Ansel Adams est un perfectionniste qui apporte autant de précision et de rigueur à son travail, sur la profondeur de champ, la lumière, la netteté (grâce à un appareil photo 4×5), au moment de la prise de vues qu’à celui du développement du tirage final.
Cette prise en charge globale et minutieuse de l’acte photographique rend le travail d’Ansel Adams très qualitatif. Elle en fait surtout un travail très reconnaissable parmi tous.
Le zone system concrètement
Je vous propose de retrouvez ci-dessous la classification et la numérotation des zones répertoriées et utilisées par Ansels Adams. Tout est parfaitement codifier.

Et voici une approche concrète du zone system pour bien comprendre son fonctionnement et son application.

L’oeuvre d’Ansels Adams
Son oeuvre est gigantesque et connue dans le monde entier. Gigantesque et pourtant amputée… Il subira dans les années 30, me semble-t-il, un regrettable incendie dans son studio photographique. Il perdra 1/3 de ses négatifs, à jamais perdus. Un véritable drame pour un photographe.

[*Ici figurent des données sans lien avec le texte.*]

-- ==== Sys2Proof/Certificates/Slice0/Obligations.lean ====
section
/-! DEFINITION. The statements for the provers. `OBLIGATIONS.json` lists them with their rules. An equation
`t = { s.accept with f := t.f }` is a frame: every field of the state but f and the HOST's queue is as it was. -/

open Sys2Proof Sys2Proof.Machine

/-! ### Encoding -/

/-- R91, R92, R94, R102: decoding the word of an operation gives the operation back, whatever its operands. -/
def Obligations.DecodeOfEncode : Prop :=
  ∀ (i : Instr) (w : Word), encode i = some w → decodeCommand w = i

/-- R99, R66, R67: the bus access by which the HOST issues an operation selects that operation, when the two base
addresses are multiples of 4 (so that aligned accesses reach the registers and the window's words) and a window operation
is well formed and inside PF. -/
def Obligations.AccessSelectsItsOperation : Prop :=
  ∀ (c : Config) (i : Instr) (b : BusAccess), c.Ok → c.regBase % 4 = 0 → c.pfWinBase % 4 = 0 → i.wellFormed = true →
    (∀ n a, i = .pfrd n a → c.windowOk n a) → (∀ n a v, i = .pfwr n a v → c.windowOk n a) →
    encodeAccess c i = some b → decodeAccess c b = .op i

/-- R94, R91: a word is the command of a row exactly if its masked bits are the row's match, and its operands then are its
fields; the nine rows of the table. -/
def Obligations.OpcodeMapByMatchAndMask : Prop :=
  ∀ w : Word,
    (w &&& 0xF0000000#32 = 0x10000000#32 ↔
      decodeCommand w = .setpix (w.extractLsb' 0 12) (w.extractLsb' 12 12) (w.extractLsb' 24 4)) ∧
    (w &&& 0xF0000000#32 = 0x20000000#32 ↔ decodeCommand w = .getpix (w.extractLsb' 0 12) (w.extractLsb' 12 12)) ∧
    (w &&& 0xF0000000#32 = 0x30000000#32 ↔ decodeCommand w = .clear (w.extractLsb' 24 4)) ∧
    (w &&& 0xF0000000#32 = 0x40000000#32 ↔ decodeCommand w = .encode) ∧
    (w &&& 0xF0000000#32 = 0x50000000#32 ↔ decodeCommand w = .swapreq) ∧
    (w &&& 0xF0000000#32 = 0x60000000#32 ↔ decodeCommand w = .updswap) ∧
    (w &&& 0xF0000000#32 = 0x70000000#32 ↔ decodeCommand w = .start) ∧
    (w &&& 0xF0000000#32 = 0x00000000#32 ↔ decodeCommand w = .reserved0 (w.extractLsb' 0 28)) ∧
    (w &&& 0x80000000#32 = 0x80000000#32 ↔ decodeCommand w = .reserved8F (w.extractLsb' 0 31))

/-- R97: reserved fields take no part; a command with any bits there is the command with zeros there. -/
def Obligations.ReservedFieldsIgnored : Prop :=
  ∀ (l : BitVec 4) (y x : BitVec 12),
    decodeCommand (commandWord 2 l y x) = .getpix x y ∧
    decodeCommand (commandWord 3 l y x) = .clear l ∧
    decodeCommand (commandWord 4 l y x) = .encode ∧
    decodeCommand (commandWord 5 l y x) = .swapreq ∧
    decodeCommand (commandWord 6 l y x) = .updswap ∧
    decodeCommand (commandWord 7 l y x) = .start
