-- ==== Sys2Proof/Tests/Slice0.lean ====
section
/-! SUPPORT. The model's own tests, and one witness for each statement that has hypotheses. Expected values are those of
spec/95_test_vectors.md (V..), of the rule named, or computed by hand from it. -/

open Sys2Proof Sys2Proof.Machine

namespace Sys2Proof.Tests

/-! ### Helpers -/

/-- An answer is a next state with this property. -/
def isNext (a : Answer) (p : State → Bool) : Bool :=
  match a with
  | .next t => p t
  | .fault _ => false
  | .refused _ => false

/-- An answer is this refusal. -/
def isRefused (a : Answer) (r : Refusal) : Bool :=
  match a with
  | .next _ => false
  | .fault _ => false
  | .refused q => decide (q = r)

/-- An answer is this fault. -/
def isFault (a : Answer) (r : Fault) : Bool :=
  match a with
  | .next _ => false
  | .fault q => decide (q = r)
  | .refused _ => false

/-- T32x4 with MSB0 for both bit orders (95_test_vectors, *MSB0*). -/
def msb : Config := { Config.t32x4 with pfPixOrder := .msb0, sfBitOrder := .msb0 }

/-- After reset in a configuration, with these bytes in PF. -/
def withPf (c : Config) (pf : Memory) : State := { State.resetWith c 0 with pf := pf }

/-- After reset with PF and SF all zero in T10x4. -/
def zeroed : State :=
  { State.resetWith Config.t10x4 0 with
    pf := Memory.fill [] 12 0
    sf := { p0 := Memory.fill [] 8 0, p1 := Memory.fill [] 8 0, p2 := Memory.fill [] 8 0, p3 := Memory.fill [] 8 0 } }

/-- A state whose next turn is the HOST's, performing this access. -/
def hosting (s : State) (b : BusAccess) : State := { s with turns := [.host], prog := [.access b] }

/-- A state whose next turn is this one. -/
def turning (s : State) (t : Turn) : State := { s with turns := [t] }

/-- A state whose next turn is the HOST's, which waits for the swap before these items. -/
def waiting (s : State) (rest : List HostItem) : State := { s with turns := [.host], prog := .waitSwap :: rest }

/-- T10x4 with registers that no aligned access reaches. -/
def oddBase : Config := { Config.t10x4 with regBase := 2 }

/-- Plane 0 of program P2 (95_test_vectors): the stripes. -/
def stripes : Memory :=
  [(0, 0x00), (1, 0x11), (2, 0xFF), (3, 0xFF), (4, 0x00), (5, 0x88), (6, 0xFF), (7, 0xFF),
   (8, 0x00), (9, 0x44), (10, 0xFF), (11, 0xFF), (12, 0x00), (13, 0x22), (14, 0xFF), (15, 0xFF)]

/-- T32x4 running in slot i, its channels and lanes just armed, with the stripes in plane 0. -/
def running (i : Slot) : State :=
  { ((State.resetWith Config.t32x4 0).arm i) with
    sf := { p0 := stripes, p1 := [], p2 := [], p3 := [] }
    cyc := { index := i, swapPending := false }
    scn := { run := true, irqPending := false } }

/-- T10x4 running in slot 0 over zeroed planes, both channels finished, the interrupt not yet raised. -/
def delivered : State :=
  { zeroed with
    scn := { run := true, irqPending := false }
    ch0 := { en := false, plane := 0, rdOff := 4, remaining := 0 }
    ch1 := { en := false, plane := 0, rdOff := 8, remaining := 0 }
    ln0 := { en := true, lines := 1, words := 1, rx := [0] }
    ln1 := { en := true, lines := 1, words := 1, rx := [0] } }
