/-- P5 step 6: MISS, precise. -/
theorem test_emit_miss :
    after (exec (.emit 3 5 440) { withBuf [0x00, 0x00] 2 (withDicts [0] [5] [440] small) with chan := 2#2 }) =
      some { withBuf [0x00, 0x00] 2 (withDicts [0] [5] [440] small) with
        chan := 2#2, faulted := true, faultCode := 4#3 } := by decide

/-- V-CH-5. -/
theorem test_emitr : stream (exec (.emitr 1 1 1) { small with chan := 2#2 }) = some ([0x29, 0x00], 2, false) := by decide

/-- V-CH-6: every rank one past its field. -/
theorem test_emitr_truncates : stream (exec (.emitr 16 8 32) { small with chan := 1#2 }) =
    some ([0x00, 0x00], 4, true) := by decide

/-- V-RD-5, V-RD-6. -/
theorem test_rdb :
    response (exec (.rdb 1) (withBuf [0xff, 0x03] 2 small)) = some (true, 3) ∧
    response (exec (.rdb 2) (withBuf [0xff, 0x03] 2 small)) = some (false, 0) := by decide

/-- V-FA-2: the status word, while FAULTED. -/
theorem test_rdst_status :
    response (exec (.rdst 0#2) { withBuf [0x05] 3 small with faulted := true, faultCode := 2#3 }) =
      some (true, 371) := by decide

/-- V-RD-2, V-RD-3, V-RD-4. -/
theorem test_rdst_len_prev_bits :
    response (exec (.rdst 1#2) (withBuf [0xff, 0x03] 2 small)) = some (true, 2) ∧
    response (exec (.rdst 2#2) { small with prevOnset := 7 }) = some (true, 7) ∧
    response (exec (.rdst 3#2) (withBuf [0xff, 0x03] 2 small)) = some (true, 10) := by decide

/-! ## Steps -/

/-- The first command after reset: V-S3, WBITS 9, 3. -/
theorem test_step_first_command :
    stream (step (State.reset.withFetchWord 128 0x30000003000000000000000000000009)) = some ([0x01], 3, true) := by decide

/-- V-BW-13: an illegal word. -/
theorem test_step_illegal :
    after (step (State.reset.withFetchWord 128 0x20000000000000000000000000000002)) =
      some { State.reset with faulted := true, faultCode := 1#3 } := by decide

/-- V-FA-1: a write while FAULTED is discarded. -/
theorem test_step_discards :
    after (step ({ small with faulted := true, faultCode := 2#3 }.withFetchWord 128 0x300000080000000000000000000000ff)) =
      some { small with faulted := true, faultCode := 2#3 } := by decide

/-- V-FA-5. -/
theorem test_step_rst :
    after (step { withBuf [0x05] 3 small with faulted := true, faultCode := 2#3, input := [.rst] }) = some small := by decide

/-- R201. -/
theorem test_step_before_reset :
    step { small with rstDone := false, input := [.cmd 0#128] } = .refused .commandBeforeReset := rfl

/-! ## The assembler (R80, R81) -/

theorem test_assemble :
    assembleLine ("WBITS 0x1F, 5 ; a field".toList) = some [.wbits 31 5#6] ∧
    assembleLine ("DINS pitch, 294".toList) = some [.dins 2#2 294] ∧
    assembleLine ("WBITS 1, 64".toList) = none ∧
    assembleLine ("ENCODE noise, (0,1,2)".toList) =
      some [.clrs, .dclr, .setch 0#2, .rewind, .scan 0 1 2, .rewind, .emit 0 1 2] := by decide

/-! ## For each obligation with hypotheses, terms that meet them together

Where an obligation has several clauses, the witness is a conjunction with a part for each. -/

/-- A note in triangle's pass 2: prior bytes, dictionaries that hold its values, BUF_CAP met exactly. -/
def noteReady : State := { withBuf [0x00, 0x00] 4 (withDicts [0, 65] [7, 13] [262, 294] small) with chan := 1#2 }

/-- Seven bits written, one byte allowed. -/
def oneByteFull : State := { withBuf [0x7f] 7 small with cfg.bufCap := 1 }

/-- A latched fault. -/
def faultedState : State := { small with faulted := true, faultCode := 2#3 }

/-- A command that answers a next state. -/
def Completes (i : Instr) (s : State) : Prop := ∃ t, exec i s = .next t

/-- A command that answers a next state that is not FAULTED. -/
def Succeeds (i : Instr) (s : State) : Prop := ∃ t, exec i s = .next t ∧ t.faulted = false

theorem witness_DecodeOfEncodeIsTheCommand :
    (Instr.wbits 0xffffffff 63#6).wf = true ∧ (Instr.dins 2#2 0xffffffff).wf = true ∧ (Instr.rdst 3#2).wf = true := by
  decide

theorem witness_EncodeOfDecodeIsTheWord :
    decode 0xd0000000ffffffffffffffffffffffff#128 = .ok (.emitr 0xffffffff 0xffffffff 0xffffffff) := by decide

theorem witness_IllegalWordsAreExactlyThese :
    (rowMatches (rowOf .rdst) 0xf00000c0000000000000000000000000#128 = true) ∧
    (rowMatches (rowOf .rank) 0x900000c0000000000000000000000000#128 = true ∧
      selOf 0x900000c0000000000000000000000000#128 = 3#2) ∧
    (∃ s : State, s.rstDone = true ∧ s.faulted = false ∧ s.input = .cmd 0x1#128 :: [.rst] ∧
      decode 0x1#128 = .error (.reservedBits "NOP")) :=
  ⟨by decide, by decide, { small with input := [.cmd 0x1#128, .rst] }, rfl, rfl, rfl, by decide⟩

theorem witness_ByteFormIsLittleEndian :
    ((List.replicate 16 0xff#8).length = 16) ∧ ((List.replicate 15 0xff#8).length ≠ 16) ∧
    ((List.replicate 17 0xff#8).length ≠ 16) ∧ 15 < 16 := by decide

theorem witness_AssemblerEmitsOnlyLegalWords :
    ∃ is, assembleLine ("BEGIN pulse".toList) = some is ∧ Instr.setch 2#2 ∈ is :=
  ⟨[.clrs, .dclr, .setch 2#2, .rewind], by decide, by decide⟩

theorem witness_StepRunsTheDecodedCommand :
    (∃ s : State, s.rstDone = true ∧ s.input = .cmd (encode (.wbit 1#1)) :: [.rst] ∧
      decode (encode (.wbit 1#1)) = .ok (.wbit 1#1)) ∧
    (small.rstDone = true ∧ decodeTableWord 128 0x20000000000000000000000000000001 = some (.wbit 1#1)) ∧
    small.input = [] :=
  ⟨⟨{ small with input := [.cmd (encode (.wbit 1#1)), .rst] }, rfl, rfl, by decide⟩, by decide, rfl⟩

theorem witness_RstLeavesTheResetValues :
    { withBuf [0xff, 0x01] 1 faultedState with input := [.rst] }.input = [.rst] := rfl

theorem witness_CommandBeforeResetIsRefused :
    (∃ s : State, s.rstDone = false ∧ s.input = .cmd 0#128 :: []) ∧ (∃ s : State, s.input = .rst :: []) :=
  ⟨⟨{ small with rstDone := false, input := [.cmd 0#128] }, rfl, rfl⟩, { small with input := [.rst] }, rfl⟩

theorem witness_NoStepStopsAfterReset :
    small.rstDone = true ∧
    step { small with rstDone := false, input := [.cmd 0#128] } = .refused .commandBeforeReset := ⟨rfl, rfl⟩

theorem witness_ParametersNeverChange :
    (∃ t, step { faultedState with input := [.rst] } = .next t) ∧ Completes (.scan 0 0 0) small := ⟨⟨_, rfl⟩, _, rfl⟩

theorem witness_ResetMeetsTheInvariant :
    Config.wf { bufCap := 1, dictCap := 1 } ∧ Config.wf { bufCap := 2 ^ 29, dictCap := 2 ^ 32 - 1 } := by decide

theorem witness_EveryStepKeepsTheInvariant :
    StateInv { oneByteFull with input := [.cmd (encode (.wbit 1#1))] } ∧
    ∃ t, step { oneByteFull with input := [.cmd (encode (.wbit 1#1))] } = .next t ∧ t.faulted = true :=
  ⟨by decide, _, rfl, by decide⟩

theorem witness_OutputLengthAndTrailingByte :
    (StateInv small ∧ small.bitOffset = 0#3 ∧ small.tb % 8 = 0) ∧ (StateInv oneByteFull ∧ oneByteFull.tb % 8 ≠ 0) := by
  decide

theorem witness_WrittenStreamBitsNeverChange :
    StateInv noteReady ∧ 11 < noteReady.tb ∧ 0 < noteReady.len - 1 ∧ Completes (.emit 65 13 294) noteReady :=
  ⟨by decide, by decide, by decide, _, rfl⟩

theorem witness_FaultsArePrecise :
    ∃ s t : State, s.faulted = false ∧ step s = .next t ∧ t.faulted = true :=
  ⟨{ oneByteFull with input := [.cmd (encode (.wbit 1#1))] }, _, rfl, rfl, by decide⟩

theorem witness_CommandsRaiseOnlyTheirFaults :
    ((Instr.wbit 1#1).wf = true ∧ oneByteFull.faulted = false ∧
      ∃ t, exec (.wbit 1#1) oneByteFull = .next t ∧ t.faulted = true) ∧
    (∃ s t : State, s.faulted = false ∧ s.input = .cmd 1#128 :: [] ∧ step s = .next t ∧ t.faulted = true) ∧
    FaultCause.miss ∈ mayRaise (.emit 0 0 0) :=
  ⟨⟨rfl, rfl, _, rfl, by decide⟩, ⟨{ small with input := [.cmd 1#128] }, _, rfl, rfl, rfl, by decide⟩, by decide⟩

theorem witness_FaultedBlockOnlyReads :
    (faultedState.rstDone = true ∧ faultedState.faulted = true) ∧
    (decode (encode (.rdb 0)) = .ok (.rdb 0) ∧ runsWhileFaulted (.rdb 0) = true) ∧
    (decode (encode .clrs) = .ok .clrs ∧ runsWhileFaulted .clrs = false) ∧
    decode 1#128 = .error (.reservedBits "NOP") := by decide

theorem witness_OnlyRstLeavesAFault :
    (∃ s t : State, s.faulted = true ∧ step s = .next t ∧ ∃ rest, s.input = .rst :: rest) ∧
    (∃ s t : State, s.faulted = true ∧ step s = .next t ∧ ∀ rest, s.input ≠ .rst :: rest) :=
  ⟨⟨{ faultedState with input := [.rst] }, _, rfl, rfl, [], rfl⟩, faultedState, _, rfl, rfl, fun _ h => nomatch h⟩

theorem witness_SelThreeIsIllegal :
    (Instr.setch 3#2).wf = false ∧ (Instr.drd 3#2 0).wf = false ∧ small.faulted = false ∧ faultedState.faulted = true := by
  decide

/-- The last bit position of the last byte but one: the write appends the byte that reaches BUF_CAP. -/
theorem witness_WbitWritesOneStreamBit :
    (∃ s : State, StateInv s ∧ s.faulted = false ∧ ¬ (s.bitOffset = 7#3 ∧ s.len = s.cfg.bufCap) ∧ s.bitOffset = 7#3) ∧
    (∃ s : State, StateInv s ∧ s.faulted = false ∧ ¬ (s.bitOffset = 7#3 ∧ s.len = s.cfg.bufCap) ∧
      s.len = s.cfg.bufCap) :=
  ⟨⟨{ oneByteFull with cfg.bufCap := 2 }, by decide, by decide, by decide, by decide⟩,
    { small with cfg.bufCap := 1 }, by decide, by decide, by decide, by decide⟩

/-- The widest field fits BUF_CAP exactly, and one bit more would not. -/
theorem witness_WbitsAddsTheFieldToTheStream :
    StateInv { small with cfg.bufCap := 8 } ∧ small.faulted = false ∧
      small.len + (small.bitOffset.toNat + (63#6).toNat) / 8 ≤ 8 ∧ ¬ small.len + (small.bitOffset.toNat + 64) / 8 ≤ 8 := by
  decide

theorem witness_FieldBitsGoLeastSignificantFirst :
    StateInv (withBuf [0x1f] 5 small) ∧ Succeeds (.wbits 0x3f 6#6) (withBuf [0x1f] 5 small) :=
  ⟨by decide, _, rfl, by decide⟩

theorem witness_WritesThatDoNotFitRaiseBufFull :
    (oneByteFull.faulted = false ∧ oneByteFull.cfg.bufCap < oneByteFull.len + (oneByteFull.bitOffset.toNat + 1) / 8) ∧
    (oneByteFull.cfg.bufCap < oneByteFull.len + (oneByteFull.bitOffset.toNat + (1#6).toNat) / 8) ∧
    (∃ s : State, s.faulted = false ∧ s.chan ≠ 3#2 ∧ s.prevOnset ≤ 65 ∧
      (∀ f, usesField s.chan f = true → byField (65 - s.prevOnset) 13 294 f ∈ s.dict f) ∧
      s.cfg.bufCap < s.len + (s.bitOffset.toNat + bitsPerNote s.chan) / 8) :=
  ⟨by decide, by decide, { noteReady with cfg.bufCap := 3 }, by decide, by decide, by decide,
    fun f _ => by cases f <;> decide, by decide⟩

theorem witness_ClrsClearsTheStreamOnly : oneByteFull.faulted = false ∧ faultedState.faulted = true := by decide

/-- The widest pair of widths, filling BUF_CAP exactly. -/
theorem witness_ConcatenationLaw :
    small.faulted = false ∧ (31#6).toNat + (32#6).toNat ≤ 63 ∧
      (0xffffffff#32).toNat % 2 ^ (31#6).toNat + ((1#32).toNat % 2 ^ (32#6).toNat) * 2 ^ (31#6).toNat < 2 ^ 32 ∧
      small.len + (small.bitOffset.toNat + ((31#6).toNat + (32#6).toNat)) / 8 ≤ 8 := by decide
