-- ==== Sys2Proof/Machine/Pseudo.lean ====
section
/-! DEFINITION. The pseudo-instructions of 30_encoding.md R82 to R88, as the command lists they expand to. -/

namespace Sys2Proof.Machine

/-- R82: `FR.TYPE "c0c1c2c3"`. -/
def frType (t : ChunkTag) : List Instr := t.bytes.map .frTypeb

/-- R83: `FR.LEN n`; both halves are always emitted, the upper one first. -/
def frLen (n : Word) : List Instr := [.frLenh (upperHalf n), .frLenl (lowerHalf n)]

/-- R84: `SL.DIM w, h`. -/
def slDim (width height : Word) : List Instr :=
  [.slWh (upperHalf width), .slWl (lowerHalf width), .slHh (upperHalf height), .slHl (lowerHalf height)]

/-- R85: `OUT.SIG`, one `OUT.BYTE` per byte of the PNG signature. -/
def outSig : List Instr := pngSignature.map .outByte

/-- R86: `CRC.BYTES b0, ..., bn-1`. -/
def crcBytes (bs : List Byte) : List Instr := bs.map .crcByte

/-- R86: `FR.DATAS b0, ..., bn-1`. -/
def frDatas (bs : List Byte) : List Instr := bs.map .frData

/-- R87: `FR.CHUNK "tttt", b0, ..., bn-1`, the command form of `makeChunk` for a payload below 2^32 bytes. -/
def frChunk (t : ChunkTag) (payload : List Byte) : List Instr :=
  frType t ++ frLen (BitVec.ofNat 32 payload.length) ++ [.frStart] ++ frDatas payload ++ [.frEnd]

/-- R88: `CRC.OF b0, ..., bn-1`, the command form of `crc32`. -/
def crcOf (bs : List Byte) : List Instr := [.crcInit] ++ crcBytes bs ++ [.crcFinal]

/-- One `SL.PIX` command for a pixel (R159). -/
def slPixel (p : Pixel) : Instr := .slPix p.r p.g p.bl

/-- The pixels of rows `y < height` and, within each, columns `x < width`, in raster order (R160). -/
def slPixels (width height : Nat) (px : Nat → Nat → Pixel) : List Instr :=
  (List.range height).flatMap fun y => (List.range width).map fun x => slPixel (px x y)

/-- R160: a whole scanline job. -/
def slJob (width height : Word) (px : Nat → Nat → Pixel) : List Instr :=
  slDim width height ++ [.slStart] ++ slPixels width.toNat height.toNat px

end Sys2Proof.Machine
end

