-- ==== Sys2Proof/Tests/Slice0.lean ====
section
/-! SUPPORT. Tests of the model against the words and vectors the spec writes out (30_encoding.md R70 to R88 and
95_test_vectors.md; every test names its source), and, for every obligation with hypotheses, a concrete state and
operands that meet them. -/

namespace Sys2Proof.Tests

open Sys2Proof Sys2Proof.Machine

/-! ## Helpers -/

/-- The next state of an outcome. -/
def nextOf : Host.Outcome State Fault Refusal → Option State
  | .next t => some t
  | .fault _ => none
  | .refused _ => none

/-- One step in which the host writes `w` on CMD. -/
def afterWord (w : Nat) (s : State) : Option State := nextOf (step (s.withFetchWord 32 w))

/-- ERR, CAUSE and FCMD after that step. -/
def faultAfter (w : Nat) (s : State) : Option (Bool × Byte × Word) :=
  (afterWord w s).map fun t => (t.err, t.cause, t.fcmd)

/-- A frame of type "IEND" is open with `owed` bytes to come. -/
def frame (owed crc : Word) : State :=
  { State.reset with fph := .payload, type := 0x49454E44, len := owed, rem := owed, crc := crc }

/-- `n` characters of the next type are loaded, the last four of them in `type`. -/
def typed (type : Word) (n : BitVec 3) : State := { State.reset with type := type, tcnt := n }

/-- A job of `w` by `h` pixels is active and expects the pixel in column `x` of row `y`. -/
def job (w h x y : Word) : State := { State.reset with w := w, h := h, x := x, y := y, sph := .active }

/-- A block that has faulted on the word 0xFFFFFFFF. -/
def faulted : State := { State.reset with err := true, cause := 0x01, fcmd := 0xFFFFFFFF }

/-- The end of a run of commands. -/
def endOf (commands : List Instr) (s : State) : Option State := nextOf (issue commands s)

/-- One pixel colour for every position. -/
def plain (r g bl : Byte) : Nat → Nat → Pixel := fun _ _ => ⟨r, g, bl⟩

/-! ## Well-formedness (R81): an ill-formed term for each check -/

theorem test_formatA_refuses_an_operand : Format.a.admits [0] = false := by decide
theorem test_formatB_refuses_no_operand : Format.b.admits [] = false := by decide
theorem test_formatB_refuses_two_operands : Format.b.admits [1, 2] = false := by decide
theorem test_formatB_refuses_256 : Format.b.admits [256] = false ∧ Format.b.admits [255] = true := by decide
theorem test_formatC_refuses_65536 : Format.c.admits [65536] = false ∧ Format.c.admits [65535] = true := by decide
theorem test_formatD_refuses_two_operands : Format.d.admits [1, 2] = false := by decide
theorem test_formatD_refuses_256 :
    Format.d.admits [256, 0, 0] = false ∧ Format.d.admits [0, 256, 0] = false ∧
    Format.d.admits [0, 0, 256] = false ∧ Format.d.admits [255, 255, 255] = true := by decide
theorem test_formatA_reserves_bits_0_to_23 :
    Format.a.reservedClear 0x00000001 = false ∧ Format.a.reservedClear 0x00800000 = false := by decide
theorem test_formatB_reserves_bits_8_to_23 :
    Format.b.reservedClear 0x00000100 = false ∧ Format.b.reservedClear 0x00800000 = false ∧
    Format.b.reservedClear 0x000000FF = true := by decide
theorem test_formatC_reserves_bits_16_to_23 :
    Format.c.reservedClear 0x00010000 = false ∧ Format.c.reservedClear 0x00800000 = false ∧
    Format.c.reservedClear 0x0000FFFF = true := by decide
theorem test_formatD_reserves_nothing : Format.d.reservedClear 0x00FFFFFF = true := by decide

Si son oeuvre touche émotionnellement autant de personnes, je crois que c’est parce qu’elle revêt une force incroyable. La netteté est son obsession. Et celle-ci rompt avec ce qui pouvait se faire auparavant.
Je suis pour ma part très sensible aux photographies en noir & blanc très contrastées. Je ne pouvais donc que tomber sous le charme d’un travail si abouti.